Indeed, TV critic Irina Petrovskaya said it was one of the Kremlin spin doctors' outstanding creations "comparable in its fakery with the reports about the ancient urns". (In August 2011, Putin was shown on state TV diving into shallow waters near the edge of the Black Sea and apparently recovering a pair of Grecian urns that had lain there for 1500 years. Putin's spokesman later admitted the episode had been a set-up.)

The Kremlin spin doctors made sure the divorce announcement went out after the evening's main TV bulletins had ended. Brief accounts of the Putins' marriage breakup led state TV bulletins the following morning, but during the day the story slipped down the news agenda and come the primetime newscasts it had all but disappeared.

Coverage was similarly scant in most of the weekend's news reviews, and, of course, on state TV there was positive spin. "They were direct and open – to each other and the country. Not every family is capable of this kind of closeness and honesty in their relations," Rossiya 1 anchor Dmitriy Kiselev eulogized.

If Putin's spin doctors were trying to to minimize the impact on the president's core electorate, anecdotal evidence suggests they succeeded. PR manager Iveta Gulya told opposition weekly The New Times that her mother who "is never away from the TV,did not notice this news". Similarly, when the BBC's Steve Rosenberg quizzed passers-by in Moscow about the divorce he found a good deal of disbelief.

One aspect of the Putin divorce that has fascinated the foreign media and internet users in Russia is the president's alleged relationship with the 30-year-old former gymnast and MP Alina Kabayeva. But Kabayeva’s name has been almost completely absent from Russian mainstream media. Data from media monitoring service Medialogiya suggests that it has received just one mention in the printed media in the last few days.

Editors may be mindful of the fate of the paper, Moskovskiy Korrespondent, which closed down soon after running story about the Putin-Kabayeva rumours in 2008.

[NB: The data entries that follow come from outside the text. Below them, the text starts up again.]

-- ==== Sys2Proof/Tests/Slice0.lean ====
section
/-! SUPPORT. Tests: the well-formedness smoke, the manual's worked examples and tables, one step of each command, and a
state that meets the hypotheses of each obligation. -/

open Sys2Proof Sys2Proof.Machine

-- One theorem after the other: each kernel evaluation would hold a thread of its own.
set_option Elab.async false

namespace Sys2Proof.Tests

/-! ### states -/

/-- Two requesters: 1 as in the example of section 3.9 (ORDERED, COMMIT, quota 2), 2 UNORDERED and ADMIT. Window 0 covers
logical 0 MiB to 1024 MiB for both. -/
def tables : Objects :=
  { Objects.reset with
    windows := Objects.reset.windows.set 0
      { Window.reset with valid := true, sizeExp := 10, readSet := 0xFFFF, writeSet := 0x0006 }
    requesters :=
      (Objects.reset.requesters.set 1
        { Requester.reset 1 with enabled := true, quota := 2, order := .ordered, returnOrder := .leadFirst }).set 2
        { Requester.reset 2 with enabled := true, quota := 4, ackPoint := .admission } }

/-- SERVING, RUN, the link UP in session 1, every debt −4 as in the examples of sections 8.7 and 9.7. -/
def serving : State :=
  { State.reset with
    now := 1000000
    laneSignal := true
    link := { Link.reset with state := .up, session := 1, live := true, sendLimit := 200 }
    port := { State.reset.port with mode := .run, tInit := none }
    ren :=
      { records := Table.fill 16 { debt := -4, exempt := false, lapse := false }
        tick := some { at_ := 1003200, period := 3200 } }
    mgmt :=
      { State.reset.mgmt with
        active := tables, staged := tables, notices := []
        part := { State.reset.mgmt.part with state := .serving } } }

/-- A READ of requester 1, ISSUED on bank 3 with response slot 2. -/
def entryA : Entry where
  id := 0
  requester := 1
  tag := 4
  tagHeld := true
  kind := .read
  bank := 3
  page := 700
  first := 40
  size := .c4
  lead := some 2
  returnOrder := .leadFirst
  priority := .normal
  policy := .keepOpen
  writeSlot := none
  respSlot := some 2
  blockedBy := none
  bypass := 0
  overdue := false
  state := .issued

/-- A MASKED-WRITE of requester 1 behind it, with write slot 5. -/
def entryB : Entry :=
  { entryA with
    id := 1, tag := 5, kind := .masked, first := 42, size := .c2, lead := none, writeSlot := some 5, respSlot := none
    blockedBy := some 0, state := .waiting }

/-- A READ of requester 2 on another bank. -/
def entryC : Entry :=
  { entryA with
    id := 2, requester := 2, tag := 9, bank := 6, page := 9, first := 0, size := .c1, lead := some 0
    returnOrder := .linear, respSlot := none, state := .waiting }

/-- The first chunk of the masked write is fully enabled, half of the second is. -/
def slotB : WriteSlot where
  data := List.replicate 64 0x77
  enables := List.replicate 48 true ++ List.replicate 208 false
  owner := 1

/-- The stored chunks of entry A's block: CLEAN, CLEAN, CORRECTED, POISONED, as in step 7 of section 6.6. -/
def blockA : Store :=
  [(chunkKey 3 700 40, Chunk.fresh (List.replicate 32 0x10) false),
   (chunkKey 3 700 41, Chunk.fresh (List.replicate 32 0x11) false),
   (chunkKey 3 700 42, { data := List.replicate 32 0x12, check := .oneBit 0, poison := false }),
   (chunkKey 3 700 43, Chunk.fresh (List.replicate 32 0x13) true)]

/-- `serving` with entries A, B and C, A's access ending at 1000020. -/
def busy : State :=
  { serving with
    adm :=
      { serving.adm with
        tags := (serving.adm.tags.set 1 [4, 5]).set 2 [9]
        slots := serving.adm.slots.set 5 (some slotB) }
    sched := { serving.sched with list := [entryA, entryB, entryC], nextId := 3 }
    port :=
      { serving.port with
        direction := .read
        lastAccess := some 999000
        banks := serving.port.banks.set 3
          { Bank.idle .accessing with openPage := some 700, access := some .read, tAccess := some 1000020 } }
    array := blockA
    resp :=
      { slots := serving.resp.slots.set 2 (.reserved entryA.slotOwner false)
        orders := (serving.resp.orders.set 1
          [{ tag := 4, mode := .ordered, state := .owed }, { tag := 5, mode := .ordered, state := .owed }]).set 2
          [{ tag := 9, mode := .unordered, state := .owed }] } }

/-- `busy` once A has left: the merge of B in progress, ending at 1000060. -/
def merging : State :=
  { busy with
    sched := { busy.sched with list := [{ entryB with blockedBy := none, state := .issued }, entryC] }
    port :=
      { busy.port with
        banks := busy.port.banks.set 3
          { Bank.idle .accessing with
            openPage := some 700, access := some .merge, tAccess := some 1000060
            oldChunks := [busy.guaranteed 3 700 42, busy.guaranteed 3 700 43] } }
    resp :=
      { slots := serving.resp.slots
        orders := busy.resp.orders.set 1 [{ tag := 5, mode := .ordered, state := .owed }] }
    adm := { busy.adm with tags := busy.adm.tags.set 1 [5] } }

/-- The state after one command. -/
def after (c : Instr) (s : State) : State :=
  match step { s with pending := [c] } with
  | .next t => t
  | .fault _ => s
  | .refused _ => s

/-- A frame of the kind, sequence, ack, credit and body given, on the lane. -/
def lane (kind seq ack credit : Byte) (body : List Byte) : List Byte :=
  Frame.bytes { kind := kind, seq := seq, ack := ack, credit := credit, body := body }

/-- `s` with a frame in a receive slot. -/
def withRx (s : State) (kind : Byte) (body : List Byte) : State :=
  { s with link := { s.link with rx := [{ kind := kind, body := body }] } }

/-- `s` with a request at the old end of the management queue. -/
def asked (s : State) (body : List Byte) : State := { s with mgmt := { s.mgmt with queue := [body] } }

/-- `s` with another link controller. -/
def withLink (s : State) (f : Link → Link) : State := { s with link := f s.link }

/-- `s` with another array port. -/
def withPort (s : State) (f : Port → Port) : State := { s with port := f s.port }

/-- `s` with another management unit. -/
def withMgmt (s : State) (f : Mgmt → Mgmt) : State := { s with mgmt := f s.mgmt }

/-- `s` with another part state. -/
def withPart (s : State) (st : PartState) : State :=
  withMgmt s fun m => { m with part := { m.part with state := st } }

/-- `s` with another renewal record of bank `b`. -/
def withDebt (s : State) (b : BankNo) (d : Int) : State :=
  { s with ren := { s.ren with records := s.ren.records.set b { debt := d, exempt := false, lapse := false } } }
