-- ==== Sys2Proof/Syntax.lean ====
section
/-! DEFINITION. The instructions: one constructor for each row of the opcode table, 185 words and 114 steps
without a word. Fields that carry a code of a table of the manual are enumerations; the L bit belongs to the
issue group (R55) and is no part of an instruction. -/

namespace Sys2Proof

/-- R30, Table 2.1: element types. -/
inductive Ty where
  | i8 | i16 | i32 | i64 | n8 | n16 | n32 | n64 | fe8 | f16 | bf16 | f32 | q4 | bit
  deriving DecidableEq, Repr

/-- R96: scalar precision P. -/
inductive Prec where
  | f32 | f64
  deriving DecidableEq, Repr

/-- R97, Table 4.10: FCMP predicates. -/
inductive FcmpPred where
  | eq | lt | le | un | ne
  deriving DecidableEq, Repr

/-- R99, Table 4.11: FCVT codes, named result then source. -/
inductive FcvtOp where
  | f64f32 | f32f64 | i64f32 | i64f64 | n64f32 | n64f64 | i32f32 | i32f64 | f32i64 | f64i64 | f32n64 | f64n64
  deriving DecidableEq, Repr

/-- R144: VRED operators. -/
inductive RedOp where
  | add | min | max | and | or | xor
  deriving DecidableEq, Repr

/-- R145: VVOTE operators. -/
inductive VoteOp where
  | any | all | ballot | count
  deriving DecidableEq, Repr

/-- R59: access sizes 1, 2, 4 and 8 bytes. -/
inductive Size where
  | b | h | w | d
  deriving DecidableEq, Repr

/-- R123: atomic sizes, SZ 2 and 3. -/
inductive ASize where
  | w | d
  deriving DecidableEq, Repr

/-- R68: nullify codes. -/
inductive NullCode where
  | none | nt | tk
  deriving DecidableEq, Repr

/-- R70, Table 3.9: ordering codes; `dflt` takes the value from MDEF. -/
inductive Ord where
  | dflt | relaxed | acquire | release | acqrel | scseq
  deriving DecidableEq, Repr

/-- R258: the ordering codes a FENCE word may carry: 0 and 2 to 5. -/
inductive FOrd where
  | dflt | acquire | release | acqrel | scseq
  deriving DecidableEq, Repr

/-- R70, Table 3.9: scope codes. -/
inductive Scope where
  | dflt | tile | cluster | sector | device | system
  deriving DecidableEq, Repr

/-- R70, R127, Table 3.9: target assertions. -/
inductive Spc where
  | dflt | scratch | vault | host
  deriving DecidableEq, Repr

/-- R70, R126, Table 3.9: row policies. -/
inductive Pol where
  | dflt | keep | close | stream | wcomb
  deriving DecidableEq, Repr

/-- R224: the barrier domains, codes 2 to 6. -/
inductive BarDom where
  | tile | cluster | sector | device | fabric
  deriving DecidableEq, Repr

/-- R120: XLDT element width. -/
inductive XldtW where
  | byte | half
  deriving DecidableEq, Repr

/-- R263, Table 10.2: control registers 0 to 34. -/
inductive CReg where
  | status | epc | enpc | ennpc | eannul | ecause | eval | eseq | eloop | handler
  | mdef | fpmode | fpflags | mxflags | fmta | fmtb | scla | sclb | tilexy | ctxid
  | lvl0 | lvl1 | lvl2 | lvl3 | lvl4 | lvl5 | lvl6 | lvl7 | lvln
  | spillb | spillov | spilllim | sched | time | seqno
  deriving DecidableEq, Repr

There’s just one piece of media evidence that sceptics believe may cast doubt on the idea that Putin's workload is the sole cause of his marital problems. On 24 May, state-controlled Channel One ran an hour-long documentary about Kabayeva, presenting her in a highly favourable light. The documentary was  made by the Masterskaya Movie Company, which in 2012 produced a series of films that were a key part of Putin's re-election campaign.